----- RECORDS PROVIDED

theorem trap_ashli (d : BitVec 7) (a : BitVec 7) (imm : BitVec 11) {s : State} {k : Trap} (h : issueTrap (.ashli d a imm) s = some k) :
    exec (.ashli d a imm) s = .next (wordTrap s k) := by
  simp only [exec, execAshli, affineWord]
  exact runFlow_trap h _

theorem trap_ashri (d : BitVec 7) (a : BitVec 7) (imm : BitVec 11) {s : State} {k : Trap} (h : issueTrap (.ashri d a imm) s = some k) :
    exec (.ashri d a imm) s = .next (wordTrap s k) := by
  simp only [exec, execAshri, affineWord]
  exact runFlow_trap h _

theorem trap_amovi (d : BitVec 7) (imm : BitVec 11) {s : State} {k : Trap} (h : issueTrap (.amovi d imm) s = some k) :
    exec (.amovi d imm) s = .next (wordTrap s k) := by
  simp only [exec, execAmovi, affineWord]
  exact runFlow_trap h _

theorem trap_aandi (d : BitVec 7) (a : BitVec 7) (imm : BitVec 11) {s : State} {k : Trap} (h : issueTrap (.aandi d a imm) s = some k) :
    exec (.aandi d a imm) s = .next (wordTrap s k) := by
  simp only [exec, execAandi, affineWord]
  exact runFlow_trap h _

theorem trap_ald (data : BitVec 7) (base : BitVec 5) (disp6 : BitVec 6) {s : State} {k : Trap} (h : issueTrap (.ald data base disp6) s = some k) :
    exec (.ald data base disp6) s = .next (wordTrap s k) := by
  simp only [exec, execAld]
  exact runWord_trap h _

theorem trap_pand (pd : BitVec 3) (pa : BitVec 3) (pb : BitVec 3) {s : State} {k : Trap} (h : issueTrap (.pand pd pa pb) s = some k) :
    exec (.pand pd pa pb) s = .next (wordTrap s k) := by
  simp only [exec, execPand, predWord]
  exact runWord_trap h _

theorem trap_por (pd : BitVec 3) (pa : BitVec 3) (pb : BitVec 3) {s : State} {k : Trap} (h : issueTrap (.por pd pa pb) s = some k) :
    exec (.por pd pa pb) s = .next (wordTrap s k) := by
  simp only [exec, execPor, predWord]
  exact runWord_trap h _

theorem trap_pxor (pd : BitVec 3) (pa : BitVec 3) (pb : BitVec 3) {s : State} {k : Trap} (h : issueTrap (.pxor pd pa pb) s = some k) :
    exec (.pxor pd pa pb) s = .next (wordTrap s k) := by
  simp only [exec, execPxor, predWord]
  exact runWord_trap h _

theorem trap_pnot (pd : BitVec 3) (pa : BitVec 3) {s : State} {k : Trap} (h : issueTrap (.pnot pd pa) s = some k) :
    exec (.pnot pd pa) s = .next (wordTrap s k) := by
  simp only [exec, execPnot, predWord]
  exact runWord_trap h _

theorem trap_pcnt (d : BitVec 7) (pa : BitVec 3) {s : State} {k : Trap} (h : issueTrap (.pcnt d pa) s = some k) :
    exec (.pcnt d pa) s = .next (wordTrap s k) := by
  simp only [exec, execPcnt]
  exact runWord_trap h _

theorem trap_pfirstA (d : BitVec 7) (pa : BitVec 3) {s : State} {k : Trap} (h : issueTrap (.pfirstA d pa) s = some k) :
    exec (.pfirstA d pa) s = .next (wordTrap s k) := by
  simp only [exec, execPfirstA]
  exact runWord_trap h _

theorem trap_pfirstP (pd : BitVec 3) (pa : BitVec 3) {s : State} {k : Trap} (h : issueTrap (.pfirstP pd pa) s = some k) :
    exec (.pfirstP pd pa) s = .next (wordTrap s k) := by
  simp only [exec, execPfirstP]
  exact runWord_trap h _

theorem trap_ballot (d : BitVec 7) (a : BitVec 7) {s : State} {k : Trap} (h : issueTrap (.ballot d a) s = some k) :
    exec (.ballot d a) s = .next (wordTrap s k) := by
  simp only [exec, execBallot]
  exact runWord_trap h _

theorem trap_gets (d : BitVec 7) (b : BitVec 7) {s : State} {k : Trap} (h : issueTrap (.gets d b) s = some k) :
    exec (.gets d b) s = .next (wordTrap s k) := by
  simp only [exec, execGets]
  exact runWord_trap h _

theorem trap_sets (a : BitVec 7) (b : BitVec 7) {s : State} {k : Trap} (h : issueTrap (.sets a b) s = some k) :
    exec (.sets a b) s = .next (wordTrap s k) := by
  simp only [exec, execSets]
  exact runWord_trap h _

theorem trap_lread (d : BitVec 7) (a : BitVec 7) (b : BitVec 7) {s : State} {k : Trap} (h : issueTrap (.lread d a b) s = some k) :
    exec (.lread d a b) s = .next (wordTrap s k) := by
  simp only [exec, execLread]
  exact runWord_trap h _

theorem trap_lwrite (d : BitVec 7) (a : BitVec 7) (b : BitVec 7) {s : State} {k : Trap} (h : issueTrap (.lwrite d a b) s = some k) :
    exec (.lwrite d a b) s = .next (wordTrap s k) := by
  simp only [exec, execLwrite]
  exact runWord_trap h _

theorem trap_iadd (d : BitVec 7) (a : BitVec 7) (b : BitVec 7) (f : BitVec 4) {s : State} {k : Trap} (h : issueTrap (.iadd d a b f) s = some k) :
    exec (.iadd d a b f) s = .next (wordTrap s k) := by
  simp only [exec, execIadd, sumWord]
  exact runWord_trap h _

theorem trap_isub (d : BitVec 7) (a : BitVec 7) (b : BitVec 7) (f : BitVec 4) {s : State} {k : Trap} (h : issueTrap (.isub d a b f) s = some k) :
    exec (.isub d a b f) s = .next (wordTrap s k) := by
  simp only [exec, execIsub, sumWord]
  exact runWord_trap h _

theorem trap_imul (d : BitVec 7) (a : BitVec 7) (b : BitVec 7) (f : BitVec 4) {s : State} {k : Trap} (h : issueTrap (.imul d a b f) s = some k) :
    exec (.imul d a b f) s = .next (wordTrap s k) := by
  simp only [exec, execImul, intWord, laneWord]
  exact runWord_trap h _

----------

ASSIGNMENT: So that no detail is lost, give every line of the data again exactly.

RESPONSE AREA:
theorem trap_ashli (d : BitVec 7) (a : BitVec 7) (imm : BitVec 11) {s : State} {k : Trap} (h : issueTrap (.ashli d a imm) s = some k) :
    exec (.ashli d a imm) s = .next (wordTrap s k) := by
  simp only [exec, execAshli, affineWord]
  exact runFlow_trap h _

theorem trap_ashri (d : BitVec 7) (a : BitVec 7) (imm : BitVec 11) {s : State} {k : Trap} (h : issueTrap (.ashri d a imm) s = some k) :
    exec (.ashri d a imm) s = .next (wordTrap s k) := by
  simp only [exec, execAshri, affineWord]
  exact runFlow_trap h _

theorem trap_amovi (d : BitVec 7) (imm : BitVec 11) {s : State} {k : Trap} (h : issueTrap (.amovi d imm) s = some k) :
    exec (.amovi d imm) s = .next (wordTrap s k) := by
  simp only [exec, execAmovi, affineWord]
  exact runFlow_trap h _

theorem trap_aandi (d : BitVec 7) (a : BitVec 7) (imm : BitVec 11) {s : State} {k : Trap} (h : issueTrap (.aandi d a imm) s = some k) :
    exec (.aandi d a imm) s = .next (wordTrap s k) := by
  simp only [exec, execAandi, affineWord]
  exact runFlow_trap h _

theorem trap_ald (data : BitVec 7) (base : BitVec 5) (disp6 : BitVec 6) {s : State} {k : Trap} (h : issueTrap (.ald data base disp6) s = some k) :
    exec (.ald data base disp6) s = .next (wordTrap s k) := by
  simp only [exec, execAld]
  exact runWord_trap h _

theorem trap_pand (pd : BitVec 3) (pa : BitVec 3) (pb : BitVec 3) {s : State} {k : Trap} (h : issueTrap (.pand pd pa pb) s = some k) :
    exec (.pand pd pa pb) s = .next (wordTrap s k) := by
  simp only [exec, execPand, predWord]
  exact runWord_trap h _

theorem trap_por (pd : BitVec 3) (pa : BitVec 3) (pb : BitVec 3) {s : State} {k : Trap} (h : issueTrap (.por pd pa pb) s = some k) :
    exec (.por pd pa pb) s = .next (wordTrap s k) := by
  simp only [exec, execPor, predWord]
  exact runWord_trap h _

theorem trap_pxor (pd : BitVec 3) (pa : BitVec 3) (pb : BitVec 3) {s : State} {k : Trap} (h : issueTrap (.pxor pd pa pb) s = some k) :
    exec (.pxor pd pa pb) s = .next (wordTrap s k) := by
  simp only [exec, execPxor, predWord]
  exact runWord_trap h _

theorem trap_pnot (pd : BitVec 3) (pa : BitVec 3) {s : State} {k : Trap} (h : issueTrap (.pnot pd pa) s = some k) :
    exec (.pnot pd pa) s = .next (wordTrap s k) := by
  simp only [exec, execPnot, predWord]
  exact runWord_trap h _

theorem trap_pcnt (d : BitVec 7) (pa : BitVec 3) {s : State} {k : Trap} (h : issueTrap (.pcnt d pa) s = some k) :
    exec (.pcnt d pa) s = .next (wordTrap s k) := by
  simp only [exec, execPcnt]
  exact runWord_trap h _

theorem trap_pfirstA (d : BitVec 7) (pa : BitVec 3) {s : State} {k : Trap} (h : issueTrap (.pfirstA d pa) s = some k) :
    exec (.pfirstA d pa) s = .next (wordTrap s k) := by
  simp only [exec, execPfirstA]
  exact runWord_trap h _

theorem trap_pfirstP (pd : BitVec 3) (pa : BitVec 3) {s : State} {k : Trap} (h : issueTrap (.pfirstP pd pa) s = some k) :
    exec (.pfirstP pd pa) s = .next (wordTrap s k) := by
  simp only [exec, execPfirstP]
  exact runWord_trap h _

theorem trap_ballot (d : BitVec 7) (a : BitVec 7) {s : State} {k : Trap} (h : issueTrap (.ballot d a) s = some k) :
    exec (.ballot d a) s = .next (wordTrap s k) := by
  simp only [exec, execBallot]
  exact runWord_trap h _

theorem trap_gets (d : BitVec 7) (b : BitVec 7) {s : State} {k : Trap} (h : issueTrap (.gets d b) s = some k) :
    exec (.gets d b) s = .next (wordTrap s k) := by
  simp only [exec, execGets]
  exact runWord_trap h _

theorem trap_sets (a : BitVec 7) (b : BitVec 7) {s : State} {k : Trap} (h : issueTrap (.sets a b) s = some k) :
    exec (.sets a b) s = .next (wordTrap s k) := by
  simp only [exec, execSets]
  exact runWord_trap h _

theorem trap_lread (d : BitVec 7) (a : BitVec 7) (b : BitVec 7) {s : State} {k : Trap} (h : issueTrap (.lread d a b) s = some k) :
    exec (.lread d a b) s = .next (wordTrap s k) := by
  simp only [exec, execLread]
  exact runWord_trap h _

theorem trap_lwrite (d : BitVec 7) (a : BitVec 7) (b : BitVec 7) {s : State} {k : Trap} (h : issueTrap (.lwrite d a b) s = some k) :
    exec (.lwrite d a b) s = .next (wordTrap s k) := by
  simp only [exec, execLwrite]
  exact runWord_trap h _

theorem trap_iadd (d : BitVec 7) (a : BitVec 7) (b : BitVec 7) (f : BitVec 4) {s : State} {k : Trap} (h : issueTrap (.iadd d a b f) s = some k) :
    exec (.iadd d a b f) s = .next (wordTrap s k) := by
  simp only [exec, execIadd, sumWord]
  exact runWord_trap h _

theorem trap_isub (d : BitVec 7) (a : BitVec 7) (b : BitVec 7) (f : BitVec 4) {s : State} {k : Trap} (h : issueTrap (.isub d a b f) s = some k) :
    exec (.isub d a b f) s = .next (wordTrap s k) := by
  simp only [exec, execIsub, sumWord]
  exact runWord_trap h _

theorem trap_imul (d : BitVec 7) (a : BitVec 7) (b : BitVec 7) (f : BitVec 4) {s : State} {k : Trap} (h : issueTrap (.imul d a b f) s = some k) :
    exec (.imul d a b f) s = .next (wordTrap s k) := by
  simp only [exec, execImul, intWord, laneWord]
  exact runWord_trap h _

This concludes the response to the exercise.